В тот момент, когда он наклоняется, чтоб надеть туфли, в уборную входит Звездочет. Лицом к лицу он сталкивается с какой-то женщиной, которая закрывается руками и выбегает из комнаты. Лишь ветерок от ее юбки, будто взмах веера, успевает скользнуть по его липу, и легкий вихрь проносится по моментально опустевшему коридору.

Он стоит в дверях с наморщенным лбом, пытаясь скомпоновать в один образ мелкие фрагменты, которые успел заметить: непослушный вихор волос, синее пятно глаза, мимолетное выражение лица, обкусанные ногти. Да, обкусанные ногти. Это все, но ему кажется, что в этих деталях он узнал Фридриха. С недоумением. Потому что от них веет опьяняющим ароматом, заставляющим его воображать себе прекрасную женщину. Лежит скрипка. Скрипка – Фридриха. Возможно ли, чтобы Фридрих переоделся женщиной? Действительно ли это Фридрих? А кто Фридрих на самом деле? Каковы на самом деле его кожа, его губы, его веселость, его печаль, его чувства? Прекрасное и беспомощное существо. Прекрасное и беспомощное существо, которое исчезло.

 

Перпетуо, швейцар, прерывает его размышления, чтоб сообщить ему, что его зовут к телефону.

– Меня?

– Это твой отец.

– Где ты? – кричит он в трубку, бросаясь к телефону на регистрационной стойке.

– Звездочет?

– Да! Ты где?

– Я в раю.

– Где?

– За океаном. Мне удалось уплыть из Гибралтара зайцем. Сейчас я в Мексике.

– Расскажи, как ты.

– Я ж говорю тебе, что я в раю. Но скучаю по тебе.
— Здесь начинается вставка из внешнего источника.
-- ==== Sys2Proof/Machine/Operands.lean ====
section
/-! DEFINITION. The operands of the commands, all derived from the configuration registers and memory (30_encoding.md
R91): pixel format, filter mode, quality, raster rows, byte range, chunk type, and the register checks of
60_exceptions.md R302. -/

namespace Sys2Proof.Machine

/-- The four pixel formats (10_state.md R24). -/
inductive PixelFormat where
  | gray8 | bgr24 | bgra32 | rgb24
  deriving DecidableEq, Repr

/-- The five PNG filters (42_filter_bank.md R143 to R148). -/
inductive FilterType where
  | none | sub | up | average | paeth
  deriving DecidableEq, Repr

/-- FILTER.MODE as a command uses it (10_state.md R25): a forced filter, or adaptive selection. -/
inductive FilterMode where
  | forced (t : FilterType)
  | adaptive
  deriving DecidableEq, Repr

/-- The format a FORMAT code names; codes 4..255 name none (10_state.md R24). -/
def pixelFormat (fmt : BitVec 8) : Option PixelFormat :=
  match fmt.toNat with
  | 0 => some .gray8
  | 1 => some .bgr24
  | 2 => some .bgra32
  | 3 => some .rgb24
  | _ => none

/-- nchan, the channels (bytes) of a pixel (10_state.md R24, 46_commands.md R260). -/
def PixelFormat.channels (f : PixelFormat) : Nat :=
  match f with
  | .gray8 => 1
  | .bgr24 => 3
  | .bgra32 => 4
  | .rgb24 => 3

/-- The filter mode a MODE value names: 0..4 forced, 8 adaptive, the others none (10_state.md R25). -/
def filterMode (mode : BitVec 4) : Option FilterMode :=
  match mode.toNat with
  | 0 => some (.forced .none)
  | 1 => some (.forced .sub)
  | 2 => some (.forced .up)
  | 3 => some (.forced .average)
  | 4 => some (.forced .paeth)
  | 8 => some .adaptive
  | _ => none

/-- q = max(QUALITY, 5) (10_state.md R26). -/
def effectiveQuality (quality : Word) : Nat := max quality.toNat 5

/-- Whether a raster dimension is admitted: 1 .. 2^31 − 1 (46_commands.md R262). -/
def dimensionOk (v : Word) : Bool := decide (1 ≤ v.toNat ∧ v.toNat ≤ 2 ^ 31 - 1)

/-- RL = W × n, the data bytes of a row (00_scope.md R16). -/
def rowLength (c : Cfg) (f : PixelFormat) : Nat := c.width.toNat * f.channels

/-- L = H × (W × n + 1), the length of the filtered plane (42_filter_bank.md R154). -/
def planeLength (c : Cfg) (f : PixelFormat) : Nat := c.height.toNat * (rowLength c f + 1)

/-- The address of the first byte of source row `r` (20_memory.md R63). -/
def rowAddress (c : Cfg) (r : Nat) : Word := c.srcBase + BitVec.ofNat 32 (r * c.srcStride.toNat)

/-- The bytes of source row `r` (20_memory.md R63). -/
def sourceRow (c : Cfg) (f : PixelFormat) (m : Memory) (r : Nat) : List Byte :=
  m.readBytes (rowAddress c r) (rowLength c f)

/-- r(y), the source row of filtered row `y` (42_filter_bank.md R140). -/
def sourceIndex (c : Cfg) (y : Nat) : Nat := if c.flip then c.height.toNat - 1 - y else y

/-- Pixels of three bytes, the first and the third exchanged: B, G, R to R, G, B (42_filter_bank.md R141). -/
def reorderBgr (row : List Byte) : List Byte :=
  match row with
  | b :: g :: r :: rest => r :: g :: b :: reorderBgr rest
  | rest => rest

/-- Pixels of four bytes, the first and the third exchanged: B, G, R, A to R, G, B, A (42_filter_bank.md R141). -/
def reorderBgra (row : List Byte) : List Byte :=
  match row with
  | b :: g :: r :: a :: rest => r :: g :: b :: a :: reorderBgra rest
  | rest => rest

/-- The channel reorder into PNG sample order (42_filter_bank.md R141). -/
def reorder (f : PixelFormat) (row : List Byte) : List Byte :=
  match f with
  | .gray8 => row
  | .bgr24 => reorderBgr row
  | .bgra32 => reorderBgra row
  | .rgb24 => row

/-- E_y, the effective row of filtered row `y` (42_filter_bank.md R141). -/
def effectiveRow (c : Cfg) (f : PixelFormat) (m : Memory) (y : Nat) : List Byte :=
  reorder f (sourceRow c f m (sourceIndex c y))

/-- E_0 .. E_{H−1}, the effective raster (00_scope.md R16). -/
def effectiveRows (c : Cfg) (f : PixelFormat) (m : Memory) : List (List Byte) :=
  (List.range c.height.toNat).map (effectiveRow c f m)

/-- S = MemRead(SRC_BASE, SRC_LEN) (20_memory.md R64). -/
def sourceBytes (c : Cfg) (m : Memory) : List Byte := m.readBytes c.srcBase c.srcLen.toNat

/-- The four type bytes be32(CHUNK_TYPE) (10_state.md R28). -/
def chunkTypeBytes (c : Cfg) : List Byte := be32 c.chunkType

/-! ### The checks a command makes on its registers (60_exceptions.md R302) -/

/-- The code of the first check of a list that fails: a command reports exactly one (60_exceptions.md R302). -/
def firstFailure (checks : List (Bool × ErrCode)) : Option ErrCode :=
  (checks.find? fun c => c.1).map fun c => c.2

/-- The checks of a raster command after FORMAT on W and H (46_commands.md R262, R263). -/
def dimensionChecks (c : Cfg) : List (Bool × ErrCode) :=
  [(!dimensionOk c.width, .param), (!dimensionOk c.height, .param)]

/-- The check on FILTER.MODE (46_commands.md R262, R263). -/
def modeCheck (c : Cfg) : Bool × ErrCode := ((filterMode c.filter).isNone, .param)

/-- The check on QUALITY (46_commands.md R262, R264). -/
def qualityCheck (p : Params) (c : Cfg) : Bool × ErrCode := (decide (p.qmax < c.quality.toNat), .param)

/-- ENCODE_PNG's register checks, in order: PARAM (W, H, QUALITY, MODE), CAPACITY (L) (60_exceptions.md R302). -/
def encodeChecks (p : Params) (c : Cfg) (f : PixelFormat) : List (Bool × ErrCode) :=
  dimensionChecks c ++ [qualityCheck p c, modeCheck c, (decide (p.fpCap < planeLength c f), .capacity)]

/-- FILTER_IMAGE's register checks, in order: PARAM (W, H, MODE), OVERFLOW (L) (60_exceptions.md R302). -/
def filterChecks (c : Cfg) (f : PixelFormat) : List (Bool × ErrCode) :=
  dimensionChecks c ++ [modeCheck c, (decide (c.dstCap.toNat < planeLength c f), .overflow)]

/-- ZLIB_COMPRESS's register checks, in order: PARAM (QUALITY), CAPACITY (SRC_LEN) (60_exceptions.md R302). -/
def zlibChecks (p : Params) (c : Cfg) : List (Bool × ErrCode) :=
  [qualityCheck p c, (decide (p.fpCap < c.srcLen.toNat), .capacity)]

/-- WRITE_CHUNK's register check: PARAM (SRC_LEN) (60_exceptions.md R302). -/
def chunkChecks (c : Cfg) : List (Bool × ErrCode) :=
  [(decide (2 ^ 31 - 1 < c.srcLen.toNat), .param)]

/-! ### Which memory a command reads and which it may write -/

/-- The source byte range as a span (20_memory.md R64). -/
def byteRangeSpan (c : Cfg) : Span := ⟨c.srcBase, c.srcLen.toNat⟩

/-- The source rows of the raster as spans (20_memory.md R63). -/
def rasterSpans (c : Cfg) (f : PixelFormat) : List Span :=
  (List.range c.height.toNat).map fun r => ⟨rowAddress c r, rowLength c f⟩

/-- The addresses a command reads: the raster or the byte range, and nothing for a command that a register check ends
(60_exceptions.md R302: those are "decided before any memory access"; log 10). -/
def readSpans (p : Params) (i : Instr) (c : Cfg) : List Span :=
  match i with
  | .nop => []
  | .encodePng =>
    match pixelFormat c.format with
    | none => []
    | some f => if (firstFailure (encodeChecks p c f)).isSome then [] else rasterSpans c f
  | .filterImage =>
    match pixelFormat c.format with
    | none => []
    | some f => if (firstFailure (filterChecks c f)).isSome then [] else rasterSpans c f
  | .zlibCompress => if (firstFailure (zlibChecks p c)).isSome then [] else [byteRangeSpan c]
  | .crc32 => [byteRangeSpan c]
  | .adler32 => [byteRangeSpan c]
  | .writeChunk => if (firstFailure (chunkChecks c)).isSome then [] else [byteRangeSpan c]
  | .reserved _ _ => []

/-- The destination region [DST_BASE, DST_BASE + DST_CAP) of a command that produces bytes (20_memory.md R66); the others
do not read DST_BASE and DST_CAP and have none (46_commands.md R261, R265, R266, R268; log 11). -/
def writeRegion (i : Instr) (c : Cfg) : Option Span :=
  match i with
  | .nop => none
  | .encodePng => some ⟨c.dstBase, c.dstCap.toNat⟩
  | .filterImage => some ⟨c.dstBase, c.dstCap.toNat⟩
  | .zlibCompress => some ⟨c.dstBase, c.dstCap.toNat⟩
  | .crc32 => none
  | .adler32 => none
  | .writeChunk => some ⟨c.dstBase, c.dstCap.toNat⟩
  | .reserved _ _ => none

/-- The addresses a run writes: its output bytes, the whole region on OVERFLOW, and no byte on any other error
(20_memory.md R66, R67). -/
def writtenSpans (i : Instr) (c : Cfg) (o : RunOutcome) : List Span :=
  match o with
  | .nothing => []
  | .ok out _ => (writeRegion i c).toList.map fun r => ⟨r.base, out.length⟩
  | .error code => if code = .overflow then (writeRegion i c).toList else []

/-! ### The duties of 20_memory.md R65, R73, R75, R76 -/

/-- Whether a run touches memory that is not ordinary (20_memory.md R65, 60_exceptions.md R307). -/
def touchesUnserved (p : Params) (i : Instr) (o : RunOutcome) (s : State) : Bool :=
  spansMeet (readSpans p i s.cfg ++ writtenSpans i s.cfg o) s.platform.unserved

/-- Whether the host wrote a byte the command reads while it was busy (20_memory.md R75), or left a store to one in its
caches where the port does not see them (R73; log 13). -/
def sourceDisturbed (p : Params) (i : Instr) (s : State) : Bool :=
  s.duty.srcWritten || s.platform.unflushed.any (spansHold (readSpans p i s.cfg))

/-- Whether a byte the command reads lies in its destination region (20_memory.md R76). -/
def sourceOverlaps (p : Params) (i : Instr) (s : State) : Bool :=
  spansMeet (readSpans p i s.cfg) (writeRegion i s.cfg).toList

/-- Whether the bytes, RESULT and OUT_LEN of a completion are any value: it met memory that is not ordinary, the host
disturbed its source, or its source and destination overlap (20_memory.md R65, R75, R76). -/
def resultsFree (p : Params) (i : Instr) (o : RunOutcome) (s : State) : Bool :=
  touchesUnserved p i o s || sourceDisturbed p i s || sourceOverlaps p i s

/-- The bytes the engine may have written by the completion: those of the run, or the whole destination region where the
results are any value (20_memory.md R66, R67, R75, R76; log 13). -/
def mayWrite (p : Params) (i : Instr) (o : RunOutcome) (s : State) : List Span :=
  if resultsFree p i o s then (writeRegion i s.cfg).toList else writtenSpans i s.cfg o

/-- The state a completion puts the CORE in, before `retire` (46_commands.md R260, 20_memory.md R75, R76). -/
def completed (p : Params) (i : Instr) (o : RunOutcome) (s : State) : State :=
  if touchesUnserved p i o s || sourceDisturbed p i s then freeCompletion (writeRegion i s.cfg) s
  else if sourceOverlaps p i s then overlapCompletion o (writeRegion i s.cfg) s
  else cleanCompletion o (writeRegion i s.cfg) s

/-- The engine's one step for a command, its completion (46_commands.md R260): the shared end of every meaning. A memory
port the platform cannot serve may leave the command stuck (60_exceptions.md R307; log 12). -/
def complete (p : Params) (i : Instr) (r : Run) (s : State) : Host.Outcome State Fault Refusal :=
  if touchesUnserved p i r.outcome s && Config.portStuck s.draws then .fault .memoryPortStuck
  else .next (retire p (mayWrite p i r.outcome s) r.work (completed p i r.outcome s))

end Sys2Proof.Machine
end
– Расскажи мне еще что-нибудь.

– Ты неосторожен, Звездочет. Гитара с тобой?

– Конечно!

– Сыграй мне что-нибудь!

Звездочет начинает танго. Перпетуо приближает лицо к трубке и подпевает:

 

Если как-нибудь приедешь в Кадис —

Загляни в квартал Санта-Мария.

Там цыганочки споют тебе на радость…

 

Когда он заканчивает, Великий Оливарес дрогнувшим голосом говорит просто:

– Я напишу тебе, сын.

Дон слышала часть разговора, гремящего в тишине фойе, и догадалась об остальном. Она приближается, покачиваясь, забыв о том, что вовсе не пила, и спрашивает его тонким, как ниточка, голосом:

– Он ничего не передал мне? Ни словечка?

Звездочет рад бы выдумать это словечко, но он не привык врать и не может разлепить губ. Он погружается в растерянное молчание, в пустоту, в которой бесполезно переминается, думая, как бы сгладить напряженность момента, но Дон ему говорит:

– Достаточно молчания. – На этот раз не алкоголь, а печаль делает ее голос неузнаваемым.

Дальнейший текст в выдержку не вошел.